[ACTIVITY]
From the entries below, retype only the lines from the one with "def Obligations.StepRunsTheOfferedCommand : Prop" through the one with "def Obligations.StepKeepsTracks : Prop", exactly as written.

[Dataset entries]
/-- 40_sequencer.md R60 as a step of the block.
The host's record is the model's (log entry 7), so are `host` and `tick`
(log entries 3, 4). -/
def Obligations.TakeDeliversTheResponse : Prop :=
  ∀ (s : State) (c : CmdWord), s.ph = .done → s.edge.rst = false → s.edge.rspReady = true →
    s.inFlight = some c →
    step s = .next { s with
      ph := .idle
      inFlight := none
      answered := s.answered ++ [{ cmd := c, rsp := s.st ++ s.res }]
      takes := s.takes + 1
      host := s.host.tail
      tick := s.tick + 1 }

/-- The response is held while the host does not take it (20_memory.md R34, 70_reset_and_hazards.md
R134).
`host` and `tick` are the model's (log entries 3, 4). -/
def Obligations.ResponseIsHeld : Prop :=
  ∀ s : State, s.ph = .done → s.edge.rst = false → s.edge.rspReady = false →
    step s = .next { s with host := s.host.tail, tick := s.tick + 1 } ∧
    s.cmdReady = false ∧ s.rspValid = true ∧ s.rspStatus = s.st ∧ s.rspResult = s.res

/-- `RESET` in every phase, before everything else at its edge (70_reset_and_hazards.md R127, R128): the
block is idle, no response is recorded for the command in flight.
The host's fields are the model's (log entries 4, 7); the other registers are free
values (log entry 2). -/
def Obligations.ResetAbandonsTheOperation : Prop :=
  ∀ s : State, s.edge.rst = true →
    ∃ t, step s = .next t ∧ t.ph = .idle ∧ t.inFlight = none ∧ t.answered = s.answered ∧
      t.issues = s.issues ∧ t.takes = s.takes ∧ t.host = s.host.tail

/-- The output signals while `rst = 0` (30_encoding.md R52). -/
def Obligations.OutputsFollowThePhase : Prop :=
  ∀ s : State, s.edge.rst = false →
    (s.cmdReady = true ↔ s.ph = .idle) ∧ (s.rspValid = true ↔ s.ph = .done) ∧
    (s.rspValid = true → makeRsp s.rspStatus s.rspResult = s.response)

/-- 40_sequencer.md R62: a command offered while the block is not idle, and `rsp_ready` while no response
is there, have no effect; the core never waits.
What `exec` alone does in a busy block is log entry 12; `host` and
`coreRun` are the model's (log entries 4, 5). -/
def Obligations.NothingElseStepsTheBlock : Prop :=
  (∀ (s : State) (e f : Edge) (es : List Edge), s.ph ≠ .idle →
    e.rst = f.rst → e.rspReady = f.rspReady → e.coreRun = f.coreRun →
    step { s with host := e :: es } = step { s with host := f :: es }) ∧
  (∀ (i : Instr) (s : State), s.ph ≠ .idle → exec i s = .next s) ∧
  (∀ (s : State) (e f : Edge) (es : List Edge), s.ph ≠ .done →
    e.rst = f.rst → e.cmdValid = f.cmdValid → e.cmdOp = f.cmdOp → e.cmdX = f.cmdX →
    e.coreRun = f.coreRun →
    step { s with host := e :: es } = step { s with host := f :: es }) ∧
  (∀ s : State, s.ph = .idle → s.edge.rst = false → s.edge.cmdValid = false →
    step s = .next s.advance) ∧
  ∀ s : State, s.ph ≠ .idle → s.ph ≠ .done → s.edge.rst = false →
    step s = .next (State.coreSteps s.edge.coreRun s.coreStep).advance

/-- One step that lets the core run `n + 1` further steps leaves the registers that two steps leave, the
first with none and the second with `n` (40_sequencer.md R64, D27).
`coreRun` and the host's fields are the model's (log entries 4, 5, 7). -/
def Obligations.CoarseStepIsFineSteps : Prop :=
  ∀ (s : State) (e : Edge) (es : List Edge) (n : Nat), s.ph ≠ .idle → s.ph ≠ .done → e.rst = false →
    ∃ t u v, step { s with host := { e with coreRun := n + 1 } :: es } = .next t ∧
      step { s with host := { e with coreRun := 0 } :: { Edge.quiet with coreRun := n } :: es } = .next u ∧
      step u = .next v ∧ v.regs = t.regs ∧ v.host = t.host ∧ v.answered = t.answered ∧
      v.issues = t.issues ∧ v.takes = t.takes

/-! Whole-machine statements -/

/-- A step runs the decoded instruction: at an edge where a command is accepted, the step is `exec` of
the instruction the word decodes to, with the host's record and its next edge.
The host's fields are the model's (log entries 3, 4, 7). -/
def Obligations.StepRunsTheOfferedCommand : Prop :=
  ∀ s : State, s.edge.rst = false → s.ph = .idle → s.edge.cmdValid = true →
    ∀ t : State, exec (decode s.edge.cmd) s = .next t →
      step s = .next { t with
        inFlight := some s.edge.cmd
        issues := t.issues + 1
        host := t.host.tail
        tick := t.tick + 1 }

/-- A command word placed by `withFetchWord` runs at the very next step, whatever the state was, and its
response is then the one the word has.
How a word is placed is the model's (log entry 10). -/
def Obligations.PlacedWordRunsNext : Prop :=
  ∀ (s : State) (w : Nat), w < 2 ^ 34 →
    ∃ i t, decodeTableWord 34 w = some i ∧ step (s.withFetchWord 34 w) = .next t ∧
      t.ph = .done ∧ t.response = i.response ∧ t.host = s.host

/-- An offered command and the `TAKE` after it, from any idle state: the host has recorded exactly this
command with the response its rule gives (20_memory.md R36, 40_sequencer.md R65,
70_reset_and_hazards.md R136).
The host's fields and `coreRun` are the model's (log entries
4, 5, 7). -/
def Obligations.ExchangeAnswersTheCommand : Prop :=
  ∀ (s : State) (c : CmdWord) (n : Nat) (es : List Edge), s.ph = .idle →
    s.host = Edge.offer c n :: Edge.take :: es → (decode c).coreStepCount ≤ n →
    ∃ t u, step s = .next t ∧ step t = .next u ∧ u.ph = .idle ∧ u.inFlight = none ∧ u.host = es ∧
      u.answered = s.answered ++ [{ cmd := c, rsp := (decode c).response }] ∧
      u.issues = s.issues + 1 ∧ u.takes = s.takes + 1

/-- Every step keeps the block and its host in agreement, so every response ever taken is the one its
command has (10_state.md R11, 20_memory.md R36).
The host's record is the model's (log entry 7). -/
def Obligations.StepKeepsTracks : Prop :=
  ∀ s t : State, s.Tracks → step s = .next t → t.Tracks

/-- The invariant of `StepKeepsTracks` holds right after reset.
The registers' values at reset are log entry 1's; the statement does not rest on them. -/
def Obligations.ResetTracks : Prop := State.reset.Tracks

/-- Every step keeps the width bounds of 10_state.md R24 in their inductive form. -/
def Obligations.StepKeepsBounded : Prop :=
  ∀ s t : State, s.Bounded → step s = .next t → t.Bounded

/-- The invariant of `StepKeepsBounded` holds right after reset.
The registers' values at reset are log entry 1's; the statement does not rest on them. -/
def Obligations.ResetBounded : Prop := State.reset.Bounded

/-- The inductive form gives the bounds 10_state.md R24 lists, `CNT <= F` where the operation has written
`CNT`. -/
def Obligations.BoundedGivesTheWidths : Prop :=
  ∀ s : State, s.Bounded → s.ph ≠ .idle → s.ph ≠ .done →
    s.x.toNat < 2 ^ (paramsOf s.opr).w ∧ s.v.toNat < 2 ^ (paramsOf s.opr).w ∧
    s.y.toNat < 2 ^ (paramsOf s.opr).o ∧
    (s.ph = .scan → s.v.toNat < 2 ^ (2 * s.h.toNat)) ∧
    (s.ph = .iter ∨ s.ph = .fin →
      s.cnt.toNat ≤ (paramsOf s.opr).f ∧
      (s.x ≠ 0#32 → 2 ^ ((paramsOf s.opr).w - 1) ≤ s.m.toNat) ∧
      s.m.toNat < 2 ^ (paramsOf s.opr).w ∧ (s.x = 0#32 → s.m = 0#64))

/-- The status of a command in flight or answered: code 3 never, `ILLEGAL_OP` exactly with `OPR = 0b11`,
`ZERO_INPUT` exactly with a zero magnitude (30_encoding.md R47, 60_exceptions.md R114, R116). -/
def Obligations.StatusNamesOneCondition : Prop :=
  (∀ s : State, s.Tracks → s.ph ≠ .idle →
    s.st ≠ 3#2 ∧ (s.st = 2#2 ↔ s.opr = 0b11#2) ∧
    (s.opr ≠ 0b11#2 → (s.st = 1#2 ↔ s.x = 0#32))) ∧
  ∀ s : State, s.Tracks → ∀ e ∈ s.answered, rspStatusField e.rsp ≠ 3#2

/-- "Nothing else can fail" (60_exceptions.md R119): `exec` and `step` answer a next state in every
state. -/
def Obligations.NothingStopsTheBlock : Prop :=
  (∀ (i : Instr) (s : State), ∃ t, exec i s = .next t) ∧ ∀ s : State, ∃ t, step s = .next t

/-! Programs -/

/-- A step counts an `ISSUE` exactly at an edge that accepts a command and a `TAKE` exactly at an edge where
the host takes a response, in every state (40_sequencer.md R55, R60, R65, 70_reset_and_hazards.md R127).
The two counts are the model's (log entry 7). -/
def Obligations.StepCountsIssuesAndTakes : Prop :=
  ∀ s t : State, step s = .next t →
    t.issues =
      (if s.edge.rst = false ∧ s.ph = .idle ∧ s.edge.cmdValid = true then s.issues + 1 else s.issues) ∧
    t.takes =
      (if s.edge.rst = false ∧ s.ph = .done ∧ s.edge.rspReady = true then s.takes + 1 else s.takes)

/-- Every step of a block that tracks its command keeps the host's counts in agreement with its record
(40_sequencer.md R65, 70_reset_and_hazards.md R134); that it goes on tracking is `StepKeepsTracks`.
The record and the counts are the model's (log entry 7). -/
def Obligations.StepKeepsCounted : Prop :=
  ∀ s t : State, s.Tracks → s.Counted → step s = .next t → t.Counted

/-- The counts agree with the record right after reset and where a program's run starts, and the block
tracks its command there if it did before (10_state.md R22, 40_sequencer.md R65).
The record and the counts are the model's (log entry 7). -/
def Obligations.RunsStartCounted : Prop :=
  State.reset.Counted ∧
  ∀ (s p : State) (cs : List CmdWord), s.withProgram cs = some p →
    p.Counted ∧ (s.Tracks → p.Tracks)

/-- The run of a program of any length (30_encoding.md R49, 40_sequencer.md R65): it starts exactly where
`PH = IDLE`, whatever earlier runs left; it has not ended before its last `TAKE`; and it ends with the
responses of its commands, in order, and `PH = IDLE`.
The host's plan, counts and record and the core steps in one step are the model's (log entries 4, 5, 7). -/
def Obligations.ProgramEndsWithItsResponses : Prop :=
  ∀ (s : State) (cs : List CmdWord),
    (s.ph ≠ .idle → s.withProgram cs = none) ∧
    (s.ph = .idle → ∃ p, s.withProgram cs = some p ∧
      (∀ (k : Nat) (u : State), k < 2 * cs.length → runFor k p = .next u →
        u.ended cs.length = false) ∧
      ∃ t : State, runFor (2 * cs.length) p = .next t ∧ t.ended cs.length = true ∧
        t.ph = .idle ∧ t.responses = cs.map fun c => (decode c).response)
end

[YOUR RESPONSE]
def Obligations.StepRunsTheOfferedCommand : Prop :=
  ∀ s : State, s.edge.rst = false → s.ph = .idle → s.edge.cmdValid = true →
    ∀ t : State, exec (decode s.edge.cmd) s = .next t →
      step s = .next { t with
        inFlight := some s.edge.cmd
        issues := t.issues + 1
        host := t.host.tail
        tick := t.tick + 1 }

/-- A command word placed by `withFetchWord` runs at the very next step, whatever the state was, and its
response is then the one the word has.
How a word is placed is the model's (log entry 10). -/
def Obligations.PlacedWordRunsNext : Prop :=
  ∀ (s : State) (w : Nat), w < 2 ^ 34 →
    ∃ i t, decodeTableWord 34 w = some i ∧ step (s.withFetchWord 34 w) = .next t ∧
      t.ph = .done ∧ t.response = i.response ∧ t.host = s.host

/-- An offered command and the `TAKE` after it, from any idle state: the host has recorded exactly this
command with the response its rule gives (20_memory.md R36, 40_sequencer.md R65,
70_reset_and_hazards.md R136).
The host's fields and `coreRun` are the model's (log entries
4, 5, 7). -/
def Obligations.ExchangeAnswersTheCommand : Prop :=
  ∀ (s : State) (c : CmdWord) (n : Nat) (es : List Edge), s.ph = .idle →
    s.host = Edge.offer c n :: Edge.take :: es → (decode c).coreStepCount ≤ n →
    ∃ t u, step s = .next t ∧ step t = .next u ∧ u.ph = .idle ∧ u.inFlight = none ∧ u.host = es ∧
      u.answered = s.answered ++ [{ cmd := c, rsp := (decode c).response }] ∧
      u.issues = s.issues + 1 ∧ u.takes = s.takes + 1

/-- Every step keeps the block and its host in agreement, so every response ever taken is the one its
command has (10_state.md R11, 20_memory.md R36).
The host's record is the model's (log entry 7). -/
def Obligations.StepKeepsTracks : Prop :=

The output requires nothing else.